Closed ACFFF closed 4 years ago

ACFFF commented 4 years ago

Hi,when i run semantic_suma on my computer,the effect of semantic segmentation is not the same as the your demo,This is the effect I run: image compare with yours: image

i used the darknet53.

jbehley commented 4 years ago

Please see the solutions provided in https://github.com/PRBonn/rangenet_lib/issues/9 related to Nvidia's RTX Series which are as follows:

1.The rightcombination of CUDA and TensorRT.

  1. Others had success with using another ONNX version.
  2. Finally, a change in the codecould resolve it: https://github.com/PRBonn/rangenet_lib/issues/9#issuecomment-644628222

Hope one of the described solutions works.
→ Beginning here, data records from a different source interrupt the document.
-- ==== Sys2Proof/Machine/Ops.lean ====
section
/-! DEFINITION. The shared operations over the state: an arrival applied to entries and zones, the walks and follow events it
leaves, the grant walk, change events, the Timebase's moves, and the completion of a command. -/

namespace Sys2Proof.Machine

/-! ### Zones (07, section 7.2) -/

/-- R119: starting a rest; a rest time of 0 starts none. -/
def startRest (restTime : Nat) : Option Nat := if restTime = 0 then none else some restTime

/-- R120, Release. -/
def Zone.release (restTime : Nat) : Zone → Zone
  | .ownedOn _ => if restTime = 0 then .free else .resting restTime
  | .ownedOff _ (some r) => .resting r
  | .ownedOff _ none => .free
  | .free => .free
  | .resting r => .resting r
  | .manualOn => .manualOn
  | .manualOff r => .manualOff r

/-- R120, Pause. -/
def Zone.pause (restTime : Nat) : Zone → Zone
  | .ownedOn n => .ownedOff n (startRest restTime)
  | .ownedOff n r => .ownedOff n r
  | .free => .free
  | .resting r => .resting r
  | .manualOn => .manualOn
  | .manualOff r => .manualOff r

/-- R120, Resume. -/
def Zone.resume : Zone → Zone
  | .ownedOff n none => .ownedOn n
  | .ownedOff n (some r) => .ownedOff n (some r)
  | .ownedOn n => .ownedOn n
  | .free => .free
  | .resting r => .resting r
  | .manualOn => .manualOn
  | .manualOff r => .manualOff r

/-- R120: what an effect does to one zone of the claim set. -/
def ZoneEffect.apply (x : ZoneEffect) (restTime : Nat) (z : Zone) : Zone :=
  match x with
  | .keep => z
  | .release => z.release restTime
  | .pause => z.pause restTime
  | .resume => z.resume

/-- R119: one counted second of a rest; at its end the zone acts by its state. -/
def Zone.countRest (ownerRunning : Bool) : Zone → Zone
  | .resting r => if r ≤ 1 then .free else .resting (r - 1)
  | .ownedOff n (some r) =>
    if r ≤ 1 then (if ownerRunning then .ownedOn n else .ownedOff n none) else .ownedOff n (some (r - 1))
  | .manualOff (some r) => if r ≤ 1 then .manualOff none else .manualOff (some (r - 1))
  | .ownedOff n none => .ownedOff n none
  | .manualOff none => .manualOff none
  | .free => .free
  | .ownedOn n => .ownedOn n
  | .manualOn => .manualOn

/-- Whether the entry of a slot is RUNNING. -/
def slotRunning (slot : Option Entry) : Bool :=
  match slot with
  | some e => match e.phase with
    | .running _ => true
    | .armed | .held | .due _ | .paused _ | .confirming | .spent => false
  | none => false

/-- Whether the owner of a zone, if any, is RUNNING. -/
def State.ownerRunning (s : State) (z : Zone) : Bool :=
  match z.owner with
  | some n => slotRunning s.table[n]
  | none => false

/-- Whether some zone has become FREE from one set of zone records to another (R127). -/
def someZoneFreed (before after : Vector Zone 16) : Bool :=
  (List.finRange 16).any fun z => before[z] != .free && after[z] == .free

/-! ### One arrival at the table (log 6, log 10) -/

/-- The state an arrival leaves, and for each entry it ended or walked for, the walk it causes and the follow events it hands
on. -/
structure Arrival where
  state : State
  groups : List FollowGroup
deriving DecidableEq, Repr

/-- An arrival with no walk and no follow event. -/
def Arrival.quiet (s : State) : Arrival := { state := s, groups := [] }

/-- A further part of the same arrival. -/
def Arrival.andThen (a : Arrival) (f : State → Arrival) : Arrival :=
  let b := f a.state
  { state := b.state, groups := a.groups ++ b.groups }

/-- R112: whether an entry accepts the end of `source` with outcome `o`. -/
def Entry.follows (e : Entry) (source : EntryIx) (o : EntryOutcome) : Bool :=
  e.defn.kind == .follow && e.defn.source == source
    && (match e.defn.followOn with
        | .completedOnly => o == .completed
        | .anyEnd => o.isEnd)

/-- Whether the entry of a slot accepts the end of `source` with outcome `o`. -/
def slotFollows (slot : Option Entry) (source : EntryIx) (o : EntryOutcome) : Bool :=
  match slot with
  | some e => e.follows source o
  | none => false

/-- R112: the follow events of one resolution. -/
def State.followLinks (s : State) (source : EntryIx) (o : EntryOutcome) : List FollowLink :=
  ((List.finRange 48).filter fun n => slotFollows s.table[n] source o).map fun n =>
    { source := source, follower := n }

/-- What `f` does at each occupied slot. -/
def State.effectAt (s : State) (f : EntryIx → Entry → Effect) (n : EntryIx) : Option Effect :=
  s.table[n].map (f n)

/-- The effect that reaches zone `z`: that of an entry whose claim set holds it and whose zones move. -/
def zoneEffectOf (effects : List Effect) (z : ZoneIx) : ZoneEffect :=
  match effects.find? fun x => x.entry.defn.claim.getLsbD z.val with
  | some x => x.zones
  | none => .keep

/-- The walk an entry's effect causes by itself, and the fall of the engaged count at a release (R120, R127). -/
def Effect.causesWalk (x : Effect) : Bool :=
  x.walk || (x.zones == .release && x.entry.defn.claim != 0)

/-- The walk and the follow events that the effect at entry `n` leaves. -/
def State.effectGroup (s : State) (n : EntryIx) (x : Effect) : FollowGroup where
  walk := x.causesWalk
  events := match x.ended with
    | some o => s.followLinks n o
    | none => []

/-- One arrival at the entries: each occupied slot takes `f`, the claimed zones move as it says (R120), and the walks and the
follow events it causes are handed on. -/
def State.apply (s : State) (f : EntryIx → Entry → Effect) : Arrival :=
  let effects := (List.finRange 48).filterMap fun n => (s.effectAt f n).map fun x => (n, x)
  let moving := (effects.filter fun x => x.2.zones != .keep).map fun x => x.2
  { state :=
      { s with
        table := Vector.ofFn fun n => (s.effectAt f n).map fun x => x.entry
        zones := Vector.ofFn fun z => (zoneEffectOf moving z).apply (s.restTime z) s.zones[z] }
    groups := (effects.map fun x => s.effectGroup x.1 x.2).filter fun g => g.walk || g.events != [] }

/-- An arrival at one entry. -/
def State.applyAt (s : State) (n : EntryIx) (f : Entry → Effect) : Arrival :=
  s.apply fun m e => if m = n then f e else Effect.only e

/-- The slot of one entry replaced. -/
def State.putEntry (s : State) (n : EntryIx) (e : Option Entry) : State :=
  { s with table := s.table.set n e }

/-- The record of one zone replaced. -/
def State.putZone (s : State) (z : ZoneIx) (x : Zone) : State := { s with zones := s.zones.set z x }

/-- The record of one sensor replaced. -/
def State.putSensor (s : State) (k : SensorIx) (x : Sensor) : State := { s with sensors := s.sensors.set k x }

/-- `k` more walks caused (R127). -/
def State.oweWalks (s : State) (k : Nat) : State := { s with owed := { s.owed with walks := s.owed.walks + k } }

/-- R113, R128: a group's walk is caused at once when no follow event of it is on its way; otherwise it waits for the last. -/
def State.oweGroup (s : State) (g : FollowGroup) : State :=
  if g.events = [] then s.oweWalks (if g.walk then 1 else 0)
  else { s with owed := { s.owed with follows := s.owed.follows ++ [g] } }

/-- R128: the walks of one arrival are made as one walk, after its effects and its follow events. -/
def Arrival.asOne (a : Arrival) : State :=
  a.state.oweGroup
    { walk := a.groups.any fun g => g.walk
      events := a.groups.flatMap fun g => g.events }

/-- R128: what a counter that the second event under way reaches early causes is kept for that second event's one walk. -/
def Arrival.underway (a : Arrival) (entries : EntrySet) (zones : ZoneSet) : State :=
  let u := a.state.owed.underway
  { a.state with owed :=
      { a.state.owed with underway :=
          { entries := u.entries ||| entries
            zones := u.zones ||| zones
            group :=
              { walk := u.group.walk || a.groups.any fun g => g.walk
                events := u.group.events ++ a.groups.flatMap fun g => g.events } } } }

/-- R103: where each entry takes an arrival of its own, each resolution has its own walk (R113). -/
def Arrival.each (a : Arrival) : State := a.groups.foldl State.oweGroup a.state

/-- A walk that an arrival causes beside those of its entries. -/
def Arrival.walkIf (a : Arrival) (b : Bool) : Arrival :=
  if b then { a with groups := a.groups ++ [{ walk := true, events := [] }] } else a

/-! ### Arrivals that stop being on their way (log 7) -/

/-- The engine stops being LIVE or is held: nothing on its way reaches an entry any more (R25, R148). The counters that the
second event under way has reached stay reached. -/
def State.dropArrivals (s : State) : State :=
  { s with owed :=
      { s.owed with
        triggers := []
        transitions := []
        pulses := []
        follows := []
        walks := 0
        underway := { s.owed.underway with group := { walk := false, events := [] } } } }

/-- The follow events to entry `n` taken out of a group. -/
def FollowGroup.without (g : FollowGroup) (n : EntryIx) : FollowGroup :=
  { g with events := g.events.filter fun l => l.follower != n }

/-- The set with one entry. -/
def entryBit (n : EntryIx) : EntrySet := 1#48 <<< n.val

/-- The set with one zone. -/
def zoneBit (z : ZoneIx) : ZoneSet := 1#16 <<< z.val

/-- The follow groups with the follow events to entry `n` taken out. -/
def groupsWithout (n : EntryIx) (groups : List FollowGroup) : List FollowGroup := groups.map fun g => g.without n

/-- How many walks of `groups` waited only for follow events to entry `n`. -/
def walksLeftBy (n : EntryIx) (groups : List FollowGroup) : Nat :=
  ((groupsWithout n groups).filter fun g => g.events == [] && g.walk).length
ACFFF commented 4 years ago

Please see the solutions provided in PRBonn/rangenet_lib#9 related to Nvidia's RTX Series which are as follows:

1.The rightcombination of CUDA and TensorRT.

  1. Others had success with using another ONNX version.
  2. Finally, a change in the codecould resolve it: PRBonn/rangenet_lib#9 (comment)

Hope one of the described solutions works.

thank you.i used the third way to slove it.the model darknet53 can be useful in kitti velodyne while it doesnt work in my data.i will learn https://github.com/PRBonn/lidar-bonnetal to train a model that fits my own data.

Chen-Xieyuanli commented 4 years ago

Hey @ACFFF, since the problem was solved, I'm going to close this issue.

If there is any further problem, please re-open it again.